» Directions:
Copy, from the entries below, each line where the word "quietMs" can be found.

Saved entries
/-! Authentication (R332, R333) -/

/-- The pack's chain reaches an installed root: Tamend's, or the operator root now in MRAM. -/
def State.chainsToRoot (s : State) : Bool :=
  match s.bat.desc with
  | none => false
  | some d => d.root == 1 || (d.root == 2 && s.bat.operatorRoot == some d.rootDigest)

/-- The outcome of an exchange (R333): a success makes the pack authenticated; a failure is retried, and the third, or one
whose chain reaches no root, leaves it unauthenticated. PACK_HEALTHY follows at once (R334). -/
def authOutcome (ok : Bool) (s : State) : State :=
  if ok && s.chainsToRoot then
    let root := match s.bat.desc with | some d => d.root | none => 0
    let s1 : State := { s with bat := { s.bat with auth := true, authRoot := root, authFails := 0, authDue := false, lastAuth := s.nowMs / 1000 } }
    writeHealth (when (!s.bat.auth) (packChange 3) s1)
  else
    let fails := if s.chainsToRoot then s.bat.authFails + 1 else 3
    if fails < 3 then { s with bat := { s.bat with authFails := fails } }
    else
      let s1 : State := { s with bat := { s.bat with auth := false, authRoot := 0, authFails := 0, authDue := false } }
      writeHealth (when s.bat.auth (packChange 4) s1)

/-! Meanings -/

/-- PACK_INSERTED (R313): the descriptor is read, the charge taken from the voltage, the pack authenticated, charging
enabled. -/
def execPackInserted (p : PackInfo) (mv : Nat) (temp : Int) (authOk : Bool) (s : State) : Result :=
  let d : PackDesc := ⟨p.serial, p.designDmah, p.r25Dmohm, p.ocvCold, p.ocvRoom, p.ocvHot, p.root, p.rootDigest⟩
  let s1 := event Reg.BAT_EVENT_PRESENT_CHANGE Reg.BAT_PRESENT_CHANGE_CNT (setF Reg.BAT_STATUS_PRESENT 1 s)
  let s2 := setF Reg.BAT_VOLT_TEMP (ofSigned 12 temp) (setF Reg.BAT_VOLT_V_MV mv s1)
  let s3 := setF Reg.BAT_CAP_DESIGN_DMAH p.designDmah { s2 with bat := { s2.bat with desc := some d } }
  let s4 := loadLcap d s3
  let f := packFrac d temp (mv * 1000 : Nat)
  let s5 : State := { s4 with bat := { s4.bat with qRem := f * s4.fccUah / 1024000 } }
  .next (writeChgEn true (writeChgEn false (authOutcome authOk (packChange 1 s5))))

/-- PACK_REMOVED (R313): the charger disconnects, LEARN clears, PACK_HEALTHY is cleared. -/
def execPackRemoved (s : State) : Result :=
  let s1 := event Reg.BAT_EVENT_PRESENT_CHANGE Reg.BAT_PRESENT_CHANGE_CNT (setF Reg.BAT_STATUS_PRESENT 0 s)
  let s2 := setF Reg.BAT_CTRL_LEARN 0 (setF Reg.BAT_STATUS_CHARGING 0 s1)
  let s3 := packChange 2 s2
  .next (setPackHealthy false { s3 with bat := { s3.bat with
    desc := none, auth := false, authRoot := 0, authFails := 0, authDue := false, lastRest := none } })

/-- CHARGE_ENABLE (R314). -/
def execChargeEnable (en : Bool) (s : State) : Result := land 0xD0000 (.chargeEnable en) (writeChgEn en) s

/-- CHARGE_TERMINATION (R314). -/
def execChargeTermination (s : State) : Result :=
  if s.on Reg.BAT_STATUS_CHARGING then
    .next (event Reg.BAT_EVENT_CHG_DONE Reg.BAT_CHG_DONE_CNT
      (setF Reg.BAT_STATUS_CHG_DONE 1 (setF Reg.BAT_STATUS_CHARGING 0 s)))
  else .next s

/-- CHARGE_TIMEOUT (R314, R315): the weighted charge time has passed 4 h; charging stops with CHG_FAULT, and a second one within 24 h leaves
charging off. -/
def execChargeTimeout (s : State) : Result :=
  if s.on Reg.BAT_STATUS_CHARGING && decide (4 * 14400 < s.bat.chargeQ) then
    let recent := s.within (sec 86400) s.bat.chgFaultTimes
    let s1 := event Reg.BAT_EVENT_CHG_FAULT Reg.BAT_CHG_FAULT_CNT (setF Reg.BAT_STATUS_CHARGING 0 s)
    let s2 : State := { s1 with bat := { s1.bat with
      chgFault := true, chgFaultTimes := s.clock :: recent, chgLeftOff := !recent.isEmpty } }
    .next (when (!recent.isEmpty) (fun t => packChange 10 (lightFault t)) s2)
  else .next s

/-- CHARGE_WINDOW_EXIT (R314). -/
def execChargeWindowExit (temp : Int) (s : State) : Result :=
  .next (setF Reg.BAT_STATUS_CHARGING 0 (setF Reg.BAT_STATUS_CHG_INHIBIT 1 (setF Reg.BAT_VOLT_TEMP (ofSigned 12 temp) s)))

/-- CHARGE_WINDOW_ENTRY (R314): charging may resume. -/
def execChargeWindowEntry (temp : Int) (s : State) : Result :=
  .next (chargeIfAllowed (setF Reg.BAT_STATUS_CHG_INHIBIT 0 (setF Reg.BAT_VOLT_TEMP (ofSigned 12 temp) s)))

/-- CHG_FAULT_RETRY (R315): CHG_EN is written 0 and then 1, unless charging is left off. -/
def execChgFaultRetry (s : State) : Result :=
  if s.bat.chgFault && !s.bat.chgLeftOff then .next (writeChgEn true (writeChgEn false s)) else .next s

/-- Milliseconds of one conversion at a rate code (R317). -/
def conversionMs (rate : Nat) : Nat := if rate = 0 then 1 else if rate = 1 then 250 else 4000

/-- The rate that follows a conversion (R317), with the time below the present threshold. -/
def nextRate (rate quiet : Nat) (ma : Nat) : Nat × Nat :=
  if 50 ≤ ma then (0, 0)
  else if 5 ≤ ma ∧ rate = 2 then (1, 0)
  else if rate = 0 ∨ (rate = 1 ∧ ma < 5) then
    let q := quiet + conversionMs rate
    if 10000 ≤ q then (rate + 1, 0) else (rate, q)
  else (rate, 0)

/-- The rest needed at a temperature in 0.1 °C (R318). -/
def restLimit (temp : Int) : Nat := if 250 ≤ temp then 1800 else if 0 ≤ temp then 3600 else 7200

/-- COULOMB_CONVERSION (R317, R318): charge is added, the readings, the rate and the rest are updated. -/
def execCoulombConversion (uah ma : Int) (mv : Nat) (temp : Int) (keepMv : Nat) (s : State) : Result :=
  let mag := ma.natAbs
  let ms := conversionMs (s.get Reg.BAT_STATUS_RATE)
  let r := nextRate (s.get Reg.BAT_STATUS_RATE) s.bat.quietMs mag
  let rests := decide (mag < 5)
  let restart := !s.on Reg.BAT_STATUS_AT_REST || decide (50 < (temp - s.bat.restTemp).natAbs)
  let restMs := if !rests then 0 else if restart then 0 else s.bat.restMs + ms
  let restTemp := if rests && restart then temp else s.bat.restTemp
  let s1 := setF Reg.BAT_COUNT_Q_UAH (ofSigned 32 (toSigned 32 (s.get Reg.BAT_COUNT_Q_UAH) + uah)) s
  let s2 := setF Reg.BAT_CURR_I_MA (ofSigned 16 ma) (setF Reg.BAT_VOLT_TEMP (ofSigned 12 temp) (setF Reg.BAT_VOLT_V_MV mv s1))
  let s3 := setF Reg.BAT_STATUS_RATE r.1 (setF Reg.BAT_STATUS_AT_REST (b2n rests) s2)
  let s4 := setF Reg.BAT_REST_REST_S (min 65535 (restMs / 1000)) (setF Reg.BAT_REST_LIMIT_S (restLimit restTemp) s3)
  let s5 := when (!rests || restart) (setF Reg.BAT_STATUS_REST_VALID 0) s4
  let s6 := setF Reg.BAT_KEEP_KEEP_MV keepMv
    (when (decide (s.get Reg.BAT_KEEP_OK_MV ≤ keepMv)) (setF Reg.BAT_STATUS_KEEP_OK 1) s5)
  let out := (-uah).toNat
  let learnBroken := s.on Reg.BAT_CTRL_LEARN && (decide (0 < ma) || decide (temp < 100) || decide (450 < temp))
  .next { when learnBroken (setF Reg.BAT_CTRL_LEARN 0) s6 with bat := { s.bat with
    quietMs := r.2, restMs := restMs, restTemp := restTemp, qRem := s.bat.qRem + uah,
    discharged := s.bat.discharged + out,
    learnOut := if s.on Reg.BAT_CTRL_LEARN then s.bat.learnOut + out else s.bat.learnOut } }

/-- The count is written (R317): the charge counted since the last rest stays what it was (R327). -/
def writeCount (v : Nat) (s : State) : State :=
  let step := toSigned 32 v - toSigned 32 (s.get Reg.BAT_COUNT_Q_UAH)
  let s1 := setF Reg.BAT_COUNT_Q_UAH v s
  { s1 with bat := { s1.bat with lastRest := s1.bat.lastRest.map (fun r => { r with count := r.count + step }) } }

/-- BAT_COUNT_WRITE (R317). -/
def execBatCountWrite (value : Word) (s : State) : Result :=
  land 0xD0018 (.batCountWrite value) (writeCount value.toNat) s

/-- The table's slope at a fraction is at least 2 mV per 1 % of charge (R319). -/
def steepAt (d : PackDesc) (temp q : Int) : Bool :=
  decide (2000 ≤ packVolt d temp (q + 5120) - packVolt d temp (q - 5120))

/-- A REST_PAIR learn over two valid rests (R327): fractions at least 0.40 apart, at most 30 days and 10 °C apart. -/
def restPair (a b : RestRec) (s : State) : State :=
  let df := if a.frac ≤ b.frac then b.frac - a.frac else a.frac - b.frac
  if 409600 ≤ df ∧ b.time ≤ a.time + sec 2592000 ∧ (a.temp - b.temp).natAbs ≤ 100 then
    acceptLearn 2 ((b.count - a.count).natAbs * 10240 / df) s
  else s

» Solution to this exercise:
  let r := nextRate (s.get Reg.BAT_STATUS_RATE) s.bat.quietMs mag
    quietMs := r.2, restMs := restMs, restTemp := restTemp, qRem := s.bat.qRem + uah,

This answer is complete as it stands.